| Problem details |
For the entries below, repeat exactly each line starting with the one that contains "Table (R337). -/" and going on through the one that contains "def State.efWarn (s", and no others.

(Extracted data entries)

/-- Count a CRC failure; the eighth within 1 s on one connection acts as a timeout (R333 check 2, R334).
Answers the connection it timed out. -/
def State.crcFail (s : State) (f : HFrame) : State × Option Nat :=
  let s1 := { s with saf := { s.saf with crcErr := s.saf.crcErr + 1 } }
  match s.rxConn f with
  | none => (s1, none)
  | some c =>
    let h := s1.conn c
    let times := (s.now :: h.crcTimes).take 8
    let burst := decide (times.length = 8) && decide (nsBetween (times.getLast?.getD {}) s.now ≤ 1000000000)
    let s2 := s1.setConn c { h with crcErr := h.crcErr + 1, crcTimes := if burst then [] else times }
    if burst && h.st = .opened then (s2.connTimeout c, some c) else (s2, none)

/-- A payload that a connection's version carries (R333 check 7, R335). -/
def payOk (ver : Nat) : HPay → Bool
  | .malformed => false
  | .reading _ _ _ => decide (ver = 2)
  | _ => true

/-- Checks 1 to 3 of R333, shared by every frame type: the connection, or the state with the failure counted and
a connection that timed out. -/
def State.hingeHead (s : State) (f : HFrame) : Except (State × Option Nat) (State × Nat) :=
  if !f.fmtOk || !(f.version = 1 || f.version = 2) then
    .error (match s.rxConn f with | some c => s.modConn c (fun h => { h with fmtErr := h.fmtErr + 1 }) | none => s, none)
  else if !f.crcOk then .error (s.crcFail f)
  else match s.rxConn f with
    | none => .error (match s.rxById f with | some c => s.modConn c (fun h => { h with idErr := h.idErr + 1 }) | none => s, none)
    | some c => .ok (s.modConn c (fun h => if h.st = .timedOut then { h with st := .connecting } else h), c)

/-- A connection's timeout in ms and its window: the parameter's, else the SAFETY section's (R332, R337). -/
def State.connTimeoutMs (s : State) (c : Nat) : Nat := if s.param (0x100 + c) = 0 then (s.cConn c).timeout else field (s.param (0x100 + c)) 16 16
def State.connWindow (s : State) (c : Nat) : Nat := if s.param (0x100 + c) = 0 then (s.cConn c).window else field (s.param (0x100 + c)) 32 8
def State.connPeriod (s : State) (c : Nat) : Nat := if s.param (0x100 + c) = 0 then (s.cConn c).period else field (s.param (0x100 + c)) 0 16

/-- Checks 4 to 7 of R333 for DATA: the state with the frame accepted, or with its failure counted. -/
def State.hingeData (s : State) (c : Nat) (f : HFrame) : State × Bool :=
  let h := s.conn c
  let d := (f.seq - h.seq).toNat
  if h.st ≠ .opened then (s.setConn c { h with stateErr := h.stateErr + 1 }, false)
  else if d = 0 || s.connWindow c < d then
    let s1 := s.setConn c { h with seqErr := h.seqErr + 1 }
    ({ s1 with saf := { s1.saf with seqErr := s1.saf.seqErr + 1 } }, false)
  else if s.connTimeoutMs c * 10 < f.texp then (s.setConn c { h with texpErr := h.texpErr + 1 }, false)
  else if !f.pays.all (payOk h.ver) then (s.setConn c { h with fmtErr := h.fmtErr + 1 }, false)
  else (s.setConn c { h with seq := f.seq, lost := h.lost + BitVec.ofNat 32 (d - 1) }, true)

/-- The version both sides support, highest first; 0 where there is none (R335). -/
def hingeVersion (lo hi : Nat) : Nat := if lo ≤ 2 && 2 ≤ hi then 2 else if lo ≤ 1 && 1 ≤ hi then 1 else 0

/-- Send a frame on a sending connection, `kind` 0 = DATA, 1 = CONNECT, 2 = CONNECT_ACK: natively, or through
Skidline's queue (R331). -/
def State.sendHinge (s : State) (c kind : Nat) (f : HFrame) : State :=
  if (s.cConn c).link = sklLink then (if s.skl.run then s.sklHinge (s.cConn c).peer kind f else s) else s.send (.hinge c kind f)

/-! ### Parameters -/

/-- The parameter-set CRC: CRC-32C over all parameters in ID order, each as 2 octets of ID and 8 of value (R337). -/
def paramCrc (t : Tab (Option DWord)) : Word := crc32c (t.foldl (fun l p => l ++ le 2 p.1 ++ le 8 (p.2.getD 0).toNat) [])

/-- The SAFETY points in point order: the k-th takes the five parameters from 0x1000 + 5 k (R337, assumption 10). -/
def State.safetyPoints (s : State) : List Nat := (s.lnd.pts.filter (fun p => p.2.cfg.safetyPt)).map (fun p => p.1)

/-- Apply the parameters of SAFETY points to the Stand Table (R337). -/
def State.applyPointParams (s : State) : State :=
  (s.safetyPoints.zip (List.range s.safetyPoints.length)).foldl (fun a x =>
    let id := 0x1000 + 5 * x.2
    if hasParam s.saf.params id then
      a.modPoint x.1 (fun p => { p with cfg := { p.cfg with
        min := BitVec.ofNat 64 (s.param id), max := BitVec.ofNat 64 (s.param (id + 1)), rate := BitVec.ofNat 32 (s.param (id + 2)),
        timeout := s.param (id + 3) % 65536, safe := BitVec.ofNat 64 (s.param (id + 4)) } })
    else a) s

/-- Fault and warning thresholds of a bay in Ω/V, with their defaults (R305, R337). -/
def State.isoFault (s : State) (n : Nat) : Nat := if hasParam s.saf.params (0x80 + n) then field (s.param (0x80 + n)) 0 32 else 100
def State.isoWarn (s : State) (n : Nat) : Nat := if hasParam s.saf.params (0x80 + n) then field (s.param (0x80 + n)) 32 32 else 500

/-- Earth-current levels of a bay in mA and the trip delay in ms, with their defaults (R312, R337, assumption 10). -/
def State.efPar (s : State) (n lo d : Nat) : Nat := if hasParam s.saf.params (0x90 + n) then field (s.param (0x90 + n)) lo 16 else d
def State.efWarn (s : State) (n : Nat) : Nat := s.efPar n 0 10
def State.efTrip (s : State) (n : Nat) : Nat := s.efPar n 16 30
def State.efDly (s : State) (n : Nat) : Nat := s.efPar n 32 100
def State.efFast (s : State) (n : Nat) : Nat := s.efPar n 48 300

/-- A number lies in a range. -/
def within (lo hi n : Nat) : Bool := decide (lo ≤ n) && decide (n ≤ hi)

/-- A value within its own fields' ranges (R305, R312, R325, R328, R332, R337; packing of assumption 10). -/
def paramInRange (id v : Nat) : Bool :=
  if 0x10 ≤ id && id < 0x20 then decide (field v 0 3 ≤ 6) && decide (field v 5 2 ≤ 2) && decide (v < 2 ^ 27)
  else if 0x80 ≤ id && id < 0x88 then within 50 500 (field v 0 32) && within (field v 0 32 + 1) 1000 (field v 32 32)
  else if 0x90 ≤ id && id < 0x98 then within 2 500 (field v 0 16) && within 5 500 (field v 16 16) && within 10 1000 (field v 32 16) && decide (50 ≤ field v 48 16)
  else if 0x100 ≤ id && id < 0x500 then within 1 1000 (field v 0 16) && within 5 1000 (field v 16 16) && within 1 255 (field v 32 8) && decide (v < 2 ^ 40)
  else if 0x1000 ≤ id && id % 5 = 0x1002 % 5 then decide (v < 2 ^ 32)
  else if 0x1000 ≤ id && id % 5 = 0x1003 % 5 then decide (v < 2 ^ 16)
  else true

/-- `EF_FAST` is at most 0.9 of a bay's earth-current full scale (R312). -/
def efOk (m : MetroCfg) (t : Tab (Option DWord)) : Bool :=
  (List.range 8).all (fun n => !hasParam t (0x90 + n) || !(tget {} m.bays n).meEn
    || decide (10 * field ((tget none t (0x90 + n)).getD 0).toNat 48 16 ≤ 9 * (tget {} m.bays n).fsE))

/-- A parameter set's rules that the spec states: pair modes and RESET inputs (R325, R328). -/
def paramsOk (get : Nat → Nat) : Bool :=
  (List.range 16).all (fun i =>
    let v := get (0x10 + i)
    let m := siMode v
    let e := 2 * (i / 2)
    let pair := !pairMode m || (decide (siMode (get (0x10 + e)) = m) && decide (siMode (get (0x10 + e + 1)) = m)
      && (decide (m = .ossd) || decide (siTpo (get (0x10 + e)) ≠ siTpo (get (0x10 + e + 1)))))
    let gov := if pairMode m then get (0x10 + e) else v
    let btn := decide (siReset gov ≠ .button) || !demandMode m || decide (siMode (get (0x10 + siButton gov)) = .reset)
    let disc := !pairMode m || (decide (10 ≤ siDisc gov) && decide (siDisc gov ≤ 500))
    pair && btn && disc)

end Sys2Proof.Machine
end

| Output of the exercise |
/-- Apply the parameters of SAFETY points to the Stand Table (R337). -/
def State.applyPointParams (s : State) : State :=
  (s.safetyPoints.zip (List.range s.safetyPoints.length)).foldl (fun a x =>
    let id := 0x1000 + 5 * x.2
    if hasParam s.saf.params id then
      a.modPoint x.1 (fun p => { p with cfg := { p.cfg with
        min := BitVec.ofNat 64 (s.param id), max := BitVec.ofNat 64 (s.param (id + 1)), rate := BitVec.ofNat 32 (s.param (id + 2)),
        timeout := s.param (id + 3) % 65536, safe := BitVec.ofNat 64 (s.param (id + 4)) } })
    else a) s

/-- Fault and warning thresholds of a bay in Ω/V, with their defaults (R305, R337). -/
def State.isoFault (s : State) (n : Nat) : Nat := if hasParam s.saf.params (0x80 + n) then field (s.param (0x80 + n)) 0 32 else 100
def State.isoWarn (s : State) (n : Nat) : Nat := if hasParam s.saf.params (0x80 + n) then field (s.param (0x80 + n)) 32 32 else 500

/-- Earth-current levels of a bay in mA and the trip delay in ms, with their defaults (R312, R337, assumption 10). -/
def State.efPar (s : State) (n lo d : Nat) : Nat := if hasParam s.saf.params (0x90 + n) then field (s.param (0x90 + n)) lo 16 else d
def State.efWarn (s : State) (n : Nat) : Nat := s.efPar n 0 10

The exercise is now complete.